▸ What you are asked to do
Reproduce the tail of the data exactly. It starts at the line containing "value operand, or take its fault. -/" and runs to the last line.

▸ Data
-- ==== Sys2Proof/Machine/Operands.lean ====
section
/-! DEFINITION. The two operand resolvers (30_encoding.md R52 to R56): every operand form the spec gives. Operands are
not extended, scaled or shifted (R56). -/

namespace Sys2Proof.Machine

/-- `resolveValue(w)` (30_encoding.md R54). The cases of 32776..65535 are the spec's decision D2. -/
def resolveValue (s : State) (w : Word) : Except Raised Word :=
  if w.toNat < 32768 then .ok w
  else if h : w.toNat - 32768 < 8 then .ok (s.reg ⟨w.toNat - 32768, h⟩)
  else match s.cfg.highRawMode with
    | .literal => .ok w
    | .fault => .error ⟨.invalidOperand, w⟩

/-- `resolveRegister(w)` (30_encoding.md R55): a register index, and no register is read. HIGH_RAW_MODE has no effect
here. -/
def resolveRegister (w : Word) : Except Raised (Fin 8) :=
  if w.toNat < 32768 then .error ⟨.invalidRegister, w⟩
  else if h : w.toNat - 32768 < 8 then .ok ⟨w.toNat - 32768, h⟩
  else .error ⟨.invalidRegister, w⟩

/-- Resolve a register operand, or take its fault. -/
def withDest (dst : Word) (s : State) (k : Fin 8 → Result) : Result := orFault (resolveRegister dst) s k

/-- Resolve a value operand, or take its fault. -/
def withValue (w : Word) (s : State) (k : Word → Result) : Result := orFault (resolveValue s w) s k

end Sys2Proof.Machine
end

▸ Worked solution
/-- Resolve a value operand, or take its fault. -/
def withValue (w : Word) (s : State) (k : Word → Result) : Result := orFault (resolveValue s w) s k

end Sys2Proof.Machine
end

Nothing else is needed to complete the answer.